Oddział został zaatakowany przez przeważające siły niemieckie. Zaskoczeni partyzanci nie mieli szans na skuteczną obronę, większość z nich zginęła.
Niedzielne uroczystości rozpoczęły się rano na cmentarzu w Ćmielowie. W miejscu, gdzie pochowanych jest ponad 30 żołnierzy wachmistrza Tomasza Wójcika. Rafał Obarzanek, prezes Okręgu Środowiska Świętokrzyskich Zgrupowań Partyzanckich AK Ponury-Nurt podkreśla, że byli to młodzi chłopcy, którzy walczyli za kraj. Wiele wskazuje, że zostali Niemcom wystawieni, zdradzeni. Niestety, to jeden z bardzo tragicznych losów naszych żołnierzy. Oddział „Tarzana” składał się z młodych mężczyzn, często nastolatków, którzy poszli do lasu, bo chcieli walczyć za Polskę. – Jesteśmy tu, aby im oddać hołd – mówi Rafał Obarzanek.

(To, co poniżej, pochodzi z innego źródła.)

-- ==== Sys2Proof/Tests/Slice0.lean ====
section
/-! SUPPORT. The model's own tests: ill-formed operations refused, words of the spec's encodings decoded, one step
of each operation from the vectors of 95_test_vectors.md (their ids in the comments), and a witness for the
hypotheses of every statement that has some. -/

namespace Sys2Proof.Tests

open Sys2Proof.Machine

/-! ### Helpers -/

/-- The state an operation leaves, and what it returns. -/
def after (i : Instr) (s : State) : State :=
  match exec i s with
  | .next t => t
  | .fault _ => s
  | .refused _ => s

def ask (i : Instr) (s : State) : Reply := (after i s).reply

/-- The state one step leaves. -/
def stepped (s : State) : State :=
  match step s with
  | .next t => t
  | .fault _ => s
  | .refused _ => s

/-- State.reset with one event to come. -/
def facing (e : Event) : State := State.reset.setInbox [e]

/-- Guest memory holding little-endian values, each given as address, bytes, value. -/
def holding (ws : List (Nat × Nat × Nat)) : State :=
  State.reset.setMem { cells := ws.foldl (fun m w => Memory.writeLE m w.1 w.2.2 w.2.1) [], rules := [] }

/-- The 2-level tables T1, the PAE tables T2 and the 4-level tables T3 of L2.1. -/
def t1 : State := holding [(0x1000, 4, 0x2007), (0x1004, 4, 0xC00083), (0x2014, 4, 0x5005)]
def t2 : State := holding [(0x3000, 8, 0x4001), (0x4000, 8, 0x6007), (0x4008, 8, 0x600087),
  (0x6008, 8, 0x8000000000007007)]
def t3 : State := holding [(0x100008, 8, 0x101007), (0x101008, 8, 0x102007), (0x101010, 8, 0x40000087),
  (0x102008, 8, 0x103007), (0x102010, 8, 0x800083), (0x103008, 8, 0x200007)]

/-- The translation configurations of the vectors. -/
def cfg0 : TransCfg := { pae := false, long := false, pse := false, wp := false, nxe := false }
def cfgPae : TransCfg := { cfg0 with pae := true, nxe := true }
def cfgLong : TransCfg := { cfg0 with long := true }

/-- Translation off, and on with the tables T1 or T3. -/
def off : TransCtx := { paging := false, cfg := cfg0, cr3 := 0 }
def onT1 : TransCtx := { paging := true, cfg := cfg0, cr3 := 0x1000 }
def onT3 : TransCtx := { paging := true, cfg := cfgLong, cr3 := 0x100000 }

/-- The chips as program P1 leaves them, with given masks and requests (L2.4, "initialized"). -/
def chip (offset irr isr imr : Byte) : PicChip :=
  { PicChip.powerOn with offset := offset, irr := irr, isr := isr, imr := imr, icw0 := 0x11 }

def withPic (m s : PicChip) : State := State.reset.setPic { m := m, s := s }

/-- A channel that counts. -/
def running (mode : PitMode) (reload counter : Half) (out : Bool) : PitChannel :=
  { PitChannel.powerOn with mode := mode, reload := reload, counter := counter, out := out, enabled := true }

W uroczystościach uczestniczyli żołnierze Wojsk Obrony Terytorialnej. Pułkownik Artur Barański, dowódca 10. Świętokrzyskiej Brygady WOT przypomina, że ich patron major Eugeniusz Kaszyński „Nurt”, który w 1944 roku dowodził świętokrzyskim zgrupowaniami był zwierzchnikiem dla żołnierzy „Tarzana”. To nas zobowiązuje – mówi pułkownik Artur Barański.

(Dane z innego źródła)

-- ==== Sys2Proof/Syntax.lean ====
section
/-! DEFINITION. The 35 instructions, one constructor per row of spec/opcode_table.json
(spec/30_encoding.md R66), in the table's order. A field the machine ignores is kept, so that
decoding drops no bit of a word. -/

namespace Sys2Proof

inductive Instr where
  /-- 00E0 CLS -/
  | cls
  /-- 00EE RET -/
  | ret
  /-- 0NNN SYS NNN: every family-0 word but the two above; NNN is ignored -/
  | sys (nnn : Imm12)
  /-- 1NNN JP NNN -/
  | jp (nnn : Imm12)
  /-- 2NNN CALL NNN -/
  | call (nnn : Imm12)
  /-- 3XNN SE Vx, NN -/
  | seImm (x : Reg) (nn : Byte)
  /-- 4XNN SNE Vx, NN -/
  | sneImm (x : Reg) (nn : Byte)
  /-- 5XYn SE Vx, Vy; the low nibble n is not examined (R65) -/
  | seReg (x y : Reg) (n : Nibble)
  /-- 6XNN LD Vx, NN -/
  | ldImm (x : Reg) (nn : Byte)
  /-- 7XNN ADD Vx, NN -/
  | addImm (x : Reg) (nn : Byte)
  /-- 8XY0 LD Vx, Vy -/
  | ldReg (x y : Reg)
  /-- 8XY1 OR Vx, Vy -/
  | or (x y : Reg)
  /-- 8XY2 AND Vx, Vy -/
  | and (x y : Reg)
  /-- 8XY3 XOR Vx, Vy -/
  | xor (x y : Reg)
  /-- 8XY4 ADD Vx, Vy -/
  | addReg (x y : Reg)
  /-- 8XY5 SUB Vx, Vy -/
  | sub (x y : Reg)
  /-- 8XY6 SHR Vx; the Y field is ignored -/
  | shr (x y : Reg)
  /-- 8XY7 SUBN Vx, Vy -/
  | subn (x y : Reg)
  /-- 8XYE SHL Vx; the Y field is ignored -/
  | shl (x y : Reg)
  /-- 9XYn SNE Vx, Vy; the low nibble n is not examined (R65) -/
  | sneReg (x y : Reg) (n : Nibble)
  /-- ANNN LD I, NNN -/
  | ldI (nnn : Imm12)
  /-- BNNN JP V0, NNN -/
  | jpV0 (nnn : Imm12)
  /-- CXNN RND Vx, NN -/
  | rnd (x : Reg) (nn : Byte)
  /-- DXYN DRW Vx, Vy, N -/
  | drw (x y : Reg) (n : Nibble)
  /-- EX9E SKP Vx -/
  | skp (x : Reg)
  /-- EXA1 SKNP Vx -/
  | sknp (x : Reg)
  /-- FX07 LD Vx, DT -/
  | ldVxDt (x : Reg)
  /-- FX0A LD Vx, K -/
  | ldVxK (x : Reg)
  /-- FX15 LD DT, Vx -/
  | ldDtVx (x : Reg)
  /-- FX18 LD ST, Vx -/
  | ldStVx (x : Reg)
  /-- FX1E ADD I, Vx -/
  | addI (x : Reg)
  /-- FX29 LD F, Vx -/
  | ldF (x : Reg)
  /-- FX33 LD B, Vx -/
  | ldB (x : Reg)
  /-- FX55 LD [I], Vx -/
  | store (x : Reg)
  /-- FX65 LD Vx, [I] -/
  | load (x : Reg)
deriving DecidableEq, Repr

end Sys2Proof
end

Od kilku lat w uroczystościach udział biorą młodzi członkowie stowarzyszenia Ostrowieccy Patrioci. Jak mówi Katarzyna Ślusarz, Tomasz Wójcik „Tarzan” dla niej i dla jej znajomych to jeden z największych bohaterów.

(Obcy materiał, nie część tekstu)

-- ==== Sys2Proof/Laws/State.lean ====
section
/-! SUPPORT. What each update of the state does to each field: one lemma per field per update. -/

namespace Sys2Proof.Machine

variable (s : State)

/-! `setV` -/

@[simp] theorem State.setV_v (x : Reg) (b : Byte) : (s.setV x b).v = s.v.set x.toNat b x.isLt := rfl
@[simp] theorem State.setV_i (x : Reg) (b : Byte) : (s.setV x b).i = s.i := rfl
@[simp] theorem State.setV_pc (x : Reg) (b : Byte) : (s.setV x b).pc = s.pc := rfl
@[simp] theorem State.setV_sp (x : Reg) (b : Byte) : (s.setV x b).sp = s.sp := rfl
@[simp] theorem State.setV_stack (x : Reg) (b : Byte) : (s.setV x b).stack = s.stack := rfl
@[simp] theorem State.setV_dt (x : Reg) (b : Byte) : (s.setV x b).dt = s.dt := rfl
@[simp] theorem State.setV_st (x : Reg) (b : Byte) : (s.setV x b).st = s.st := rfl
@[simp] theorem State.setV_mem (x : Reg) (b : Byte) : (s.setV x b).mem = s.mem := rfl
@[simp] theorem State.setV_disp (x : Reg) (b : Byte) : (s.setV x b).disp = s.disp := rfl
@[simp] theorem State.setV_dirty (x : Reg) (b : Byte) : (s.setV x b).dirty = s.dirty := rfl
@[simp] theorem State.setV_keys (x : Reg) (b : Byte) : (s.setV x b).keys = s.keys := rfl
@[simp] theorem State.setV_icount (x : Reg) (b : Byte) : (s.setV x b).icount = s.icount := rfl
@[simp] theorem State.setV_halt (x : Reg) (b : Byte) : (s.setV x b).halt = s.halt := rfl
@[simp] theorem State.setV_cfg (x : Reg) (b : Byte) : (s.setV x b).cfg = s.cfg := rfl
@[simp] theorem State.setV_image (x : Reg) (b : Byte) : (s.setV x b).image = s.image := rfl
@[simp] theorem State.setV_keysIn (x : Reg) (b : Byte) : (s.setV x b).keysIn = s.keysIn := rfl
@[simp] theorem State.setV_hostCtl (x : Reg) (b : Byte) : (s.setV x b).hostCtl = s.hostCtl := rfl
@[simp] theorem State.setV_randIn (x : Reg) (b : Byte) : (s.setV x b).randIn = s.randIn := rfl
@[simp] theorem State.setV_freeCtr (x : Reg) (b : Byte) : (s.setV x b).freeCtr = s.freeCtr := rfl
@[simp] theorem State.setV_out (x : Reg) (b : Byte) : (s.setV x b).out = s.out := rfl

/-! `setAllV` -/

@[simp] theorem State.setAllV_v (w : Vector Byte 16) : (s.setAllV w).v = w := rfl
@[simp] theorem State.setAllV_i (w : Vector Byte 16) : (s.setAllV w).i = s.i := rfl
@[simp] theorem State.setAllV_pc (w : Vector Byte 16) : (s.setAllV w).pc = s.pc := rfl
@[simp] theorem State.setAllV_sp (w : Vector Byte 16) : (s.setAllV w).sp = s.sp := rfl
@[simp] theorem State.setAllV_stack (w : Vector Byte 16) : (s.setAllV w).stack = s.stack := rfl
@[simp] theorem State.setAllV_dt (w : Vector Byte 16) : (s.setAllV w).dt = s.dt := rfl
@[simp] theorem State.setAllV_st (w : Vector Byte 16) : (s.setAllV w).st = s.st := rfl
@[simp] theorem State.setAllV_mem (w : Vector Byte 16) : (s.setAllV w).mem = s.mem := rfl
@[simp] theorem State.setAllV_disp (w : Vector Byte 16) : (s.setAllV w).disp = s.disp := rfl
@[simp] theorem State.setAllV_dirty (w : Vector Byte 16) : (s.setAllV w).dirty = s.dirty := rfl
@[simp] theorem State.setAllV_keys (w : Vector Byte 16) : (s.setAllV w).keys = s.keys := rfl
@[simp] theorem State.setAllV_icount (w : Vector Byte 16) : (s.setAllV w).icount = s.icount := rfl
@[simp] theorem State.setAllV_halt (w : Vector Byte 16) : (s.setAllV w).halt = s.halt := rfl
@[simp] theorem State.setAllV_cfg (w : Vector Byte 16) : (s.setAllV w).cfg = s.cfg := rfl
@[simp] theorem State.setAllV_image (w : Vector Byte 16) : (s.setAllV w).image = s.image := rfl
@[simp] theorem State.setAllV_keysIn (w : Vector Byte 16) : (s.setAllV w).keysIn = s.keysIn := rfl
@[simp] theorem State.setAllV_hostCtl (w : Vector Byte 16) : (s.setAllV w).hostCtl = s.hostCtl := rfl
@[simp] theorem State.setAllV_randIn (w : Vector Byte 16) : (s.setAllV w).randIn = s.randIn := rfl
@[simp] theorem State.setAllV_freeCtr (w : Vector Byte 16) : (s.setAllV w).freeCtr = s.freeCtr := rfl
@[simp] theorem State.setAllV_out (w : Vector Byte 16) : (s.setAllV w).out = s.out := rfl

/-! `setI` -/

@[simp] theorem State.setI_v (w : Word) : (s.setI w).v = s.v := rfl
@[simp] theorem State.setI_i (w : Word) : (s.setI w).i = w := rfl
@[simp] theorem State.setI_pc (w : Word) : (s.setI w).pc = s.pc := rfl
@[simp] theorem State.setI_sp (w : Word) : (s.setI w).sp = s.sp := rfl
@[simp] theorem State.setI_stack (w : Word) : (s.setI w).stack = s.stack := rfl
@[simp] theorem State.setI_dt (w : Word) : (s.setI w).dt = s.dt := rfl
@[simp] theorem State.setI_st (w : Word) : (s.setI w).st = s.st := rfl
@[simp] theorem State.setI_mem (w : Word) : (s.setI w).mem = s.mem := rfl
@[simp] theorem State.setI_disp (w : Word) : (s.setI w).disp = s.disp := rfl
@[simp] theorem State.setI_dirty (w : Word) : (s.setI w).dirty = s.dirty := rfl
@[simp] theorem State.setI_keys (w : Word) : (s.setI w).keys = s.keys := rfl
@[simp] theorem State.setI_icount (w : Word) : (s.setI w).icount = s.icount := rfl
@[simp] theorem State.setI_halt (w : Word) : (s.setI w).halt = s.halt := rfl
@[simp] theorem State.setI_cfg (w : Word) : (s.setI w).cfg = s.cfg := rfl
@[simp] theorem State.setI_image (w : Word) : (s.setI w).image = s.image := rfl
@[simp] theorem State.setI_keysIn (w : Word) : (s.setI w).keysIn = s.keysIn := rfl
@[simp] theorem State.setI_hostCtl (w : Word) : (s.setI w).hostCtl = s.hostCtl := rfl
@[simp] theorem State.setI_randIn (w : Word) : (s.setI w).randIn = s.randIn := rfl
@[simp] theorem State.setI_freeCtr (w : Word) : (s.setI w).freeCtr = s.freeCtr := rfl
@[simp] theorem State.setI_out (w : Word) : (s.setI w).out = s.out := rfl

/-! `setPc` -/

@[simp] theorem State.setPc_v (w : Word) : (s.setPc w).v = s.v := rfl
@[simp] theorem State.setPc_i (w : Word) : (s.setPc w).i = s.i := rfl
@[simp] theorem State.setPc_pc (w : Word) : (s.setPc w).pc = w := rfl
@[simp] theorem State.setPc_sp (w : Word) : (s.setPc w).sp = s.sp := rfl
@[simp] theorem State.setPc_stack (w : Word) : (s.setPc w).stack = s.stack := rfl
@[simp] theorem State.setPc_dt (w : Word) : (s.setPc w).dt = s.dt := rfl
@[simp] theorem State.setPc_st (w : Word) : (s.setPc w).st = s.st := rfl
@[simp] theorem State.setPc_mem (w : Word) : (s.setPc w).mem = s.mem := rfl
@[simp] theorem State.setPc_disp (w : Word) : (s.setPc w).disp = s.disp := rfl
@[simp] theorem State.setPc_dirty (w : Word) : (s.setPc w).dirty = s.dirty := rfl
@[simp] theorem State.setPc_keys (w : Word) : (s.setPc w).keys = s.keys := rfl
@[simp] theorem State.setPc_icount (w : Word) : (s.setPc w).icount = s.icount := rfl
@[simp] theorem State.setPc_halt (w : Word) : (s.setPc w).halt = s.halt := rfl
@[simp] theorem State.setPc_cfg (w : Word) : (s.setPc w).cfg = s.cfg := rfl
@[simp] theorem State.setPc_image (w : Word) : (s.setPc w).image = s.image := rfl
@[simp] theorem State.setPc_keysIn (w : Word) : (s.setPc w).keysIn = s.keysIn := rfl
@[simp] theorem State.setPc_hostCtl (w : Word) : (s.setPc w).hostCtl = s.hostCtl := rfl
@[simp] theorem State.setPc_randIn (w : Word) : (s.setPc w).randIn = s.randIn := rfl
@[simp] theorem State.setPc_freeCtr (w : Word) : (s.setPc w).freeCtr = s.freeCtr := rfl
@[simp] theorem State.setPc_out (w : Word) : (s.setPc w).out = s.out := rfl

– Wiemy, że „Tarzan” najpierw był w Narodowych Siłach Zbrojnych, potem przeszedł do „Ponurego”, więc dwaj bohaterowie w jednym oddziale to coś wspaniałego – mówi Katarzyna Ślusarz. Podkreśla, że nie pozostaje nic innego, jak o nich pamiętać, bo postępowali pięknie i z honorem.
W czasie uroczystości odprawiona została uroczysta msza święta w ćmielowskim kościele. Następnie uczestnicy pojechali do Woli Grójeckiej, gdzie stoi pamiątkowy pomnik. Wydarzenie zakończyło wspólne ognisko.